This study aims to bridge the persistent lab-to-bulk reproducibility gap in polyester thread dyeing with disperse dyes by developing a systematic, closed-loop optimization approach. The research focuses on achieving right-first-time (RFT) dyeing results at the industrial scale, minimizing shade variation between laboratory and bulk production and reducing resource-intensive reprocessing cycles. The overarching goal is to enhance process accuracy, sustainability and production efficiency in synthetic fiber coloration, thereby addressing both technical and environmental challenges associated with scale-up operations in the sewing thread industry.
To achieve RFT production by aligning laboratory and bulk dyeing parameters, five experimental models were conducted. Models 1 and 2 aligned spectrophotometric recipes at lab and bulk scales, with Model 2 enhancing lab–bulk matching via bulk dyeing time adjustment (30–45 min). In Model 3, auxiliary chemical concentrations were adjusted to avoid dye migration and shade variation. In Model 4, the effect of liquor ratios (LRs) (1:20–1:50) was observed on yellow, navy and brown colors. Model 5 integrated all previous optimizations, finalizing optimal LRs (1:30 for yellow, 1:40 for navy and 1:50 for brown) and extending the study to different polyester thread counts (30/2, 50/2, 54/3 and 30/4). The dyeing performance of different experimental models was evaluated through CMC ΔE values (<1) and color fastness assessments for crocking, washing and bleaching.

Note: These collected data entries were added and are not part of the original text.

-- ==== Sys2Proof/Laws/Ops.lean ====
section
/-! SUPPORT. One lemma for each shared operation: everything it can do, for proofs to cite in place of its definition. -/

namespace Sys2Proof.Machine

/-! ## Power and holds -/

theorem State.awake_iff (s : State) :
    s.awake = true ↔ s.held = false ∧ (s.glb.power = .run ∨ s.glb.power = .dozePending) := by
  simp [State.awake]

theorem State.live_iff (s : State) : s.live = true ↔ s.held = false ∧ s.halted = false := by
  simp [State.live]

theorem State.halted_iff (s : State) : s.halted = true ↔ s.glb.power = .halt := by simp [State.halted]

theorem State.live_of_awake {s : State} (h : s.awake = true) : s.live = true := by
  rw [State.awake_iff] at h
  rw [State.live_iff]
  refine ⟨h.1, ?_⟩
  rcases h.2 with h2 | h2 <;> simp [State.halted, h2]

theorem State.awake_of_halted {s : State} (h : s.halted = true) : s.awake = false := by
  rw [State.halted_iff] at h
  simp [State.awake, h]

/-! ## The shape of a command -/

theorem State.due_of_not_awake {s : State} (h : s.awake = false) : s.due = s := by simp [State.due, h]

theorem State.settle_of_nothing {s : State} (h : s.NothingWaits) : s.settle = s := by
  obtain ⟨h1, h2⟩ := h
  unfold State.settle
  split
  · rfl
  · simp only [h1, List.length_nil, State.settleQuiet]
    have hp : State.pump s.pumpFuel s = s := by
      have : ∀ n, State.pump n s = s := by
        intro n
        cases n with
        | zero => rfl
        | succ n => simp [State.pump, State.headStep, h2]
      exact this _
    simp [hp, State.noteBlocking, State.headNeedsRecord, h1]

theorem State.event_of_awake {s : State} (f : State → State) (h : s.due.awake = true) :
    s.event f = (f s.due).settle := by simp [State.event, h]

theorem State.event_of_not_awake {s : State} (f : State → State) (h : s.awake = false) : s.event f = s := by
  simp [State.event, State.due_of_not_awake h, h]

theorem State.access_of_live {s : State} (f : State → State) (h : s.due.live = true) :
    s.access f = (f s.due).settle := by simp [State.access, h]

theorem State.access_of_not_live {s : State} (f : State → State) (h : s.live = false) : s.access f = s := by
  have ha : s.awake = false := by
    cases hb : s.awake
    · rfl
    · rw [State.live_of_awake hb] at h
      cases h
  simp [State.access, State.due_of_not_awake ha, h]

theorem State.lineEvent_of_watching {s : State} (f g : State → State) (h : s.due.watching = true) :
    s.lineEvent f g = (g s.due).settle := by simp [State.lineEvent, State.atWakeDetector, h]

theorem State.lineEvent_of_not_watching {s : State} (f g : State → State) (h : s.due.watching = false) :
    s.lineEvent f g = s.event f := by simp [State.lineEvent, h]

theorem State.accessInHalt_of_not_held {s : State} (f : State → State) (h : s.due.held = false) :
    s.accessInHalt f = f s.due := by simp [State.accessInHalt, h]

theorem State.checked_none (s : State) (f : State → State) : s.checked none f = f s := rfl

theorem State.checked_some (s : State) (c : HaltCause) (f : State → State) :
    s.checked (some c) f = s.enterHalt c := rfl

theorem unsound_false (c : HaltCause) : unsound false c = none := rfl

theorem unsound_true (c : HaltCause) : unsound true c = some c := rfl

theorem State.unlessHalted_of_not {s : State} (f : State → State) (h : s.halted = false) :
    s.unlessHalted f = f s := by simp [State.unlessHalted, h]

theorem State.unlessHalted_of_halted {s : State} (f : State → State) (h : s.halted = true) :
    s.unlessHalted f = s := by simp [State.unlessHalted, h]

/-! ## Entries of the tables -/

theorem State.station_setStation_self {s : State} {a : LineAddr} (r : Station) (h0 : a ≠ 0) (h1 : a ≠ 127) :
    (s.setStation a r).station a = r := by
  unfold State.setStation
  rw [if_neg (by rintro (e | e); exacts [h0 e, h1 e])]
  simp [State.station]

theorem State.station_setStation_other {s : State} {a b : LineAddr} (r : Station) (h : a ≠ b) :
    (s.setStation a r).station b = s.station b := by
  unfold State.setStation State.station
  split
  · rfl
  · have : a.toNat ≠ b.toNat := fun e => h (BitVec.eq_of_toNat_eq e)
    simp [this]

theorem State.setStation_reserved {s : State} {a : LineAddr} (r : Station) (h : a = 0 ∨ a = 127) :
    s.setStation a r = s := if_pos h

theorem State.ring_setRing_self (s : State) (n : Fin 4) (r : Ring) : (s.setRing n r).ring n = r := by
  simp [State.setRing, State.ring]

theorem State.ring_setRing_other {s : State} {n m : Fin 4} (r : Ring) (h : n ≠ m) :
    (s.setRing n r).ring m = s.ring m := by
  have : n.val ≠ m.val := fun e => h (Fin.ext e)
  simp [State.setRing, State.ring, this]

theorem State.slot_setSlot_self (s : State) (k : Fin 2) (m : Option Message) : (s.setSlot k m).slot k = m := by
  simp [State.setSlot, State.slot]

theorem State.slot_setSlot_other {s : State} {k j : Fin 2} (m : Option Message) (h : k ≠ j) :
    (s.setSlot k m).slot j = s.slot j := by
  have : k.val ≠ j.val := fun e => h (Fin.ext e)
  simp [State.setSlot, State.slot, this]

theorem State.lsn_setLsn_self (s : State) (k : Fin 4) (v : ListenSlot) : (s.setLsn k v).lsn k = v := by
  simp [State.setLsn, State.lsn]

theorem State.lsn_setLsn_other {s : State} {k j : Fin 4} (v : ListenSlot) (h : k ≠ j) :
    (s.setLsn k v).lsn j = s.lsn j := by
  have : k.val ≠ j.val := fun e => h (Fin.ext e)
  simp [State.setLsn, State.lsn, this]

/-! ## Station records in member role (R62) -/

/-- A member changes no record (R62). -/
theorem State.failStation_of_member {s : State} (a : LineAddr) (c : AttemptCause) (final : Bool)
    (h : s.line.role = .member) : s.failStation a c final = s := by simp [State.failStation, h]

/-- In anchor role the failure mark, with TIMEOUT the miss mark, and at the last failure ResyncNeeded (R44, R46). -/
theorem State.failStation_of_anchor {s : State} (a : LineAddr) (c : AttemptCause) (final : Bool)
    (h : s.line.role = .anchor) :
    s.failStation a c final =
      let t := if c = .timeout then (s.failureMark a).missMark a else s.failureMark a
      if final then t.setResync a true else t := by simp [State.failStation, h]

/-- The changes of R51 are made in anchor role alone (R62). -/
theorem State.syncRecords_cases (s : State) :
    (s.line.role = .anchor ∧ s.syncRecords = s.syncAllStations) ∨ (s.line.role = .member ∧ s.syncRecords = s) := by
  unfold State.syncRecords
  cases h : s.line.role
  · exact .inl ⟨rfl, by simp⟩
  · exact .inr ⟨rfl, by simp⟩

/-! ## Parity of the staged messages -/

/-- Where a choice finds no parity error, every Ready message is sound (R159). -/
theorem State.sound_of_ready {s : State} {k : Fin 2} {m : Message} (h : s.readyUnsound = false)
    (hm : s.slot k = some m) (hp : m.phase = .ready) : m.sound = true := by
  simp only [State.readyUnsound, State.readForChoice, State.slotUnsound, Bool.or_eq_false_iff] at h
  match k with
  | 0 => simpa [hm, hp] using h.1
  | 1 => simpa [hm, hp] using h.2

/-- A drain step reads a sound frame without more ado (R159). -/
theorem State.readFrame_of_sound {s : State} {r : RxFrame} (f : State → State) (h : r.sound = true) :
    s.readFrame r f = f s := by simp [State.readFrame, h, unsound, State.checked]

/-- A drain step that meets an unsound frame halts the controller (R159, R160). -/
theorem State.readFrame_of_unsound {s : State} {r : RxFrame} (f : State → State) (h : r.sound = false) :
    s.readFrame r f = s.enterHalt .rxbufParity := by simp [State.readFrame, h, unsound, State.checked]

/-! ## Counters and causes -/

theorem Counters.get_put_self (k : Counters) (c : Counter) (v : BitVec 16) : (k.put c v).get c = v := by
  cases c <;> rfl

theorem Counters.get_put_other (k : Counters) {c e : Counter} (v : BitVec 16) (h : c ≠ e) :
    (k.put c v).get e = k.get e := by
  cases c <;> cases e <;> first | rfl | exact absurd rfl h

/-- A counter event changes one counter and nothing else (R16). -/
theorem State.bump_eq (s : State) (c : Counter) :
    s.bump c = s.setCounters (s.counters.put c (satInc (s.counters.get c))) := rfl

/-- Setting a cause changes INTSTAT and nothing else (R141). -/
theorem State.raise_eq (s : State) (c : IrqCause) :
    s.raise c = s.setGlb { s.glb with intstat := s.glb.intstat ||| c.mask } := rfl

theorem State.halted_raise (s : State) (c : IrqCause) : (s.raise c).halted = s.halted := rfl

theorem State.halted_bump (s : State) (c : Counter) : (s.bump c).halted = s.halted := rfl

/-! ## Halt -/

/-- Halt entry halts (R161). -/
theorem State.halted_enterHalt (s : State) (c : HaltCause) : (s.enterHalt c).halted = true := by
  unfold State.enterHalt
  split
  · assumption
  · rfl

/-- In Halt nothing is in flight for a unit any more (R161). -/
theorem State.inFlight_of_halted {s : State} (h : s.halted = true) : s.inFlight = [] := by
  simp [State.inFlight, h]

/-! ## DMA -/

theorem State.dmaDone_orphan (s : State) (k : DmaKind) (f : State → State) : s.dmaDone .orphan k f = s.orphanDone k := by
  simp [State.dmaDone]

theorem State.dmaDone_not_in_flight {s : State} (t : Txn) {k : DmaKind} (f : State → State) (h : k ∉ s.inFlight) :
    s.dmaDone t k f = s.orphanDone k := by
  simp [State.dmaDone, h]

theorem State.dmaDone_live {s : State} {k : DmaKind} (f : State → State) (h : k ∈ s.inFlight) (ha : s.awake = true) :
    s.dmaDone .live k f = f s := by
  simp [State.dmaDone, h, ha]

/-- A transaction without an owner changes nothing but the list of those transactions (R98, R107, R161, R164). -/
theorem State.orphanDone_cases (s : State) (k : DmaKind) : ∃ b : Bus, s.orphanDone k = s.setBus b := by
  unfold State.orphanDone
  split
  · exact ⟨_, rfl⟩
  · exact ⟨_, rfl⟩

/-- A completion that led to no Halt leaves the bus as it is (R161). -/
theorem State.finished_of_not_halted {s : State} (k : DmaKind) (h : s.halted = false) : s.finished k = s := by
  simp [State.finished, h]

/-- A completion that led to Halt takes one transaction of its kind off the bus and changes nothing else (R161, R164). -/
theorem State.finished_of_halted {s : State} (k : DmaKind) (h : s.halted = true) :
    s.finished k = s.setBus { s.bus with abandoned := s.bus.abandoned.erase k } := by
  simp [State.finished, h]

/-- The completion a unit waits for, while the controller works: the unit acts, and the event ends (log 7). -/
theorem State.dmaEvent_live {s : State} {k : DmaKind} (f : State → State) (h : k ∈ s.due.inFlight)
    (ha : s.due.awake = true) : s.dmaEvent .live k f = ((f s.due).finished k).settle := by
  simp [State.dmaEvent, State.dmaDone_live _ h ha]

/-! ## The break detector and the transmitter -/

/-- The event of R10 comes in Counting, with at least 13 whole low bit times behind it (log 18). -/
theorem BreakDet.reached_iff (d : BreakDet) : d.reached = true ↔ ∃ n, d = .counting n ∧ 13 ≤ n := by
  cases d with
  | armed => simp [BreakDet.reached, BreakDet.low]
  | rearming => simp [BreakDet.reached, BreakDet.low]
  | counting n =>
    simp only [BreakDet.reached, BreakDet.low, Config.breakRun, beq_iff_eq, BreakDet.counting.injEq]
    constructor
    · intro h
      exact ⟨n, rfl, by omega⟩
    · rintro ⟨m, rfl, h⟩
      omega

/-- A run never passes 14 (R10). -/
theorem BreakDet.low_run {d : BreakDet} {n : Nat} (h : d.low = .counting n) : n ≤ 14 := by
  cases d <;> simp only [BreakDet.low, Config.breakRun, BreakDet.counting.injEq, reduceCtorEq] at h
  omega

The developed optimization protocol effectively minimized color variation between lab and bulk dyeing, demonstrating excellent shade reproducibility, by achieving CMC ΔE values below 1 across all tested polyester thread counts and a peak color strength of 101.54%. Fastness ratings for various tests remained at or above Grade 4, indicating strong color durability. The protocol lowered reprocessing frequency by 15%–20%, which translated to an 8%–12% reduction in production costs due to decreased dye consumption, energy use and machine time. This approach enhances RFT performance and offers a practical, cost-effective method that improves productivity and lessens the environmental impact of large-scale dyeing operations.
This research presents a closed-loop optimization framework for translating laboratory dyeing parameters to industrial processes, emphasizing sustainability. It utilizes data-driven parameter tuning to improve shade consistency and resource efficiency, offering a practical solution for the polyester thread dyeing industry to enhance performance, reduce waste and minimize environmental impact during scale-up, thereby contributing to sustainable practices in synthetic textile manufacturing.